Quarter ended | Dec 2006 | March 2007 | June 2007 | September 2007 | December 2007 |
Feed medication | 0.255 | 0.282 | 0.295 | 0.004 | 0 |
Total costs | 0.325 | 0.360 | 0.330 | 0.082 | 0.027 |
In Denmark, in 3 farrow-to-finish units of respectively 110, 120 and 360 sows, vaccination reduced very significantly antibiotic consumption in the post-weaning and mainly the fattening period, in spite of a high prevalence of digestive troubles due to a coinfection Escherichia coli - Lawsonia intracellularis (table II, Ovesen et Kunstmann 2008). A Dutch study highlights a reduction of 49% (Van Dommelen et Wertenbroek 2011), while, in France, health expenses per sow fall from 182 to 147 Euros (Delisle 2009).
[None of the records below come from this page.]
/-- An entry of an own port is refreshed: AGE takes FWD_AGE_NOW (R95); told to the cascade once per ageing unit (R105). -/
def Hw.refreshEntry (h : Hw) (pos : Nat) (e : EmEntry) (r : LearnReq) : Hw :=
  if e.age == h.ageNow then h
  else
    let h := h.emWrite (viaOf r) [(pos, some { e with age := h.ageNow })]
    if r.remote.isSome || h.isCascade r.port || kvGet h.fwd.sentAge r.key == some h.ageNow then h
    else (h.tellCascade 1 r.movable r.key r.port r.time).onFwd (fun f => { f with sentAge := kvPut f.sentAge r.key h.ageNow })

/-- Serve a refresh (R95). -/
def Hw.acceptRefresh (h : Hw) (r : LearnReq) : Hw :=
  match h.emAt 0 r.key with
  | some (pos, e) => if e.static || e.group.isSome || e.port != r.port then h else h.refreshEntry pos e r
  | none => h

/-- A learn of a key, accepted by the arbiter (R95, R96, R103, R107). -/
def Hw.acceptLearn (h : Hw) (r : LearnReq) : Hw :=
  match h.emAt 0 r.key with
  | none =>
    let limit := h.fld (Reg.FWD_PORT_CFG r.port) Fld.FWD_PORT_CFG_LEARN_LIMIT
    if limit != 0 && decide (limit ≤ h.portLearned r.port) then h.inc Reg.FWD_LEARN_LIMITED
    else
      let i := h.insertEntry (viaOf r) ⟨false, 0, r.key, h.ageNow, r.port, none, 0, none, none, none, none⟩
      if i.1 then ((i.2.inc Reg.FWD_LEARN_APPLIED).recordLearn r.key (recentOf r false false)).notePlaced r
      else
        let w := macVidWords r.key
        (i.2.inc Reg.FWD_INSERT_FAIL).post 1 0x0402 r.port w.1 w.2
  | some (pos, e) =>
    let here := e.group.isNone && e.port == r.port
    if e.static then (if here then h else h.inc Reg.FWD_STATIC_CONFLICT)
    else if here then h.refreshEntry pos e r
    else if r.remote.isNone && h.isCascade r.port then h
    else h.stationMove pos e r

/-- Entries of a key set are forgotten as learned from a member. -/
def Hw.withdrawOrigin (h : Hw) (k : Nat) : Hw :=
  let keys := (h.fwd.origin.filter (fun o => o.2 == k)).map (·.1)
  let h := (h.emRemoveAll false (fun e => !e.static && e.type == 0 && keys.contains e.key)).2
  h.onFwd (fun f => { f with origin := f.origin.filter (fun o => o.2 != k) })

end Sys2Proof.Machine
end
Table II. Comparison between Average Daily Dose before and after PCV2 vaccination
in 3 Danish farms (Ovesen et Kunstmann, 2008).
Herd 1 | Before vaccination | After vaccination |
Weaners | 34.9 | 16.1** |
Finishers | 4.04 | 0.37** |
Herd 2 | Before vaccination | After vaccination |
Weaners | 0.58 | 16.3**a |
Finishers | 0.61 | 0.04 |
Herd 3 | Before vaccination | After vaccination |
Weaners | 11.1 | 10.2 |
Finishers | 1.65 | 0.4 |
a Treatments due to E. coli and Lawsonia diarrhoea. ** p < 0.01
Thus, vaccination against PCV2 is valuable means of controlling digestive and respiratory ifections, of reducing mortality, improving growth rate, while reducing the use of antiinfectious drugs. Immunity must be maintained in suckling piglets, thanks to colostrum. After weaning, active immunization of piglets is essential to extend protection until the end of the fattening period. Growth is improved and more regular. This better homogeneity prevent mixing animal of different batches and different ages. This practice cannot be avoid when health is poor, but often needs antiinfectious treatments, due to the different microbial loads of the newly grouped piglets. The benefit on antibiotic use is particularly clear when herds are multicontaminated by pathogenic virus and bacteria, allowing also to maintain animal welfare and operational productivity, but a good immunity against PCV2 is effective also in high health status herds.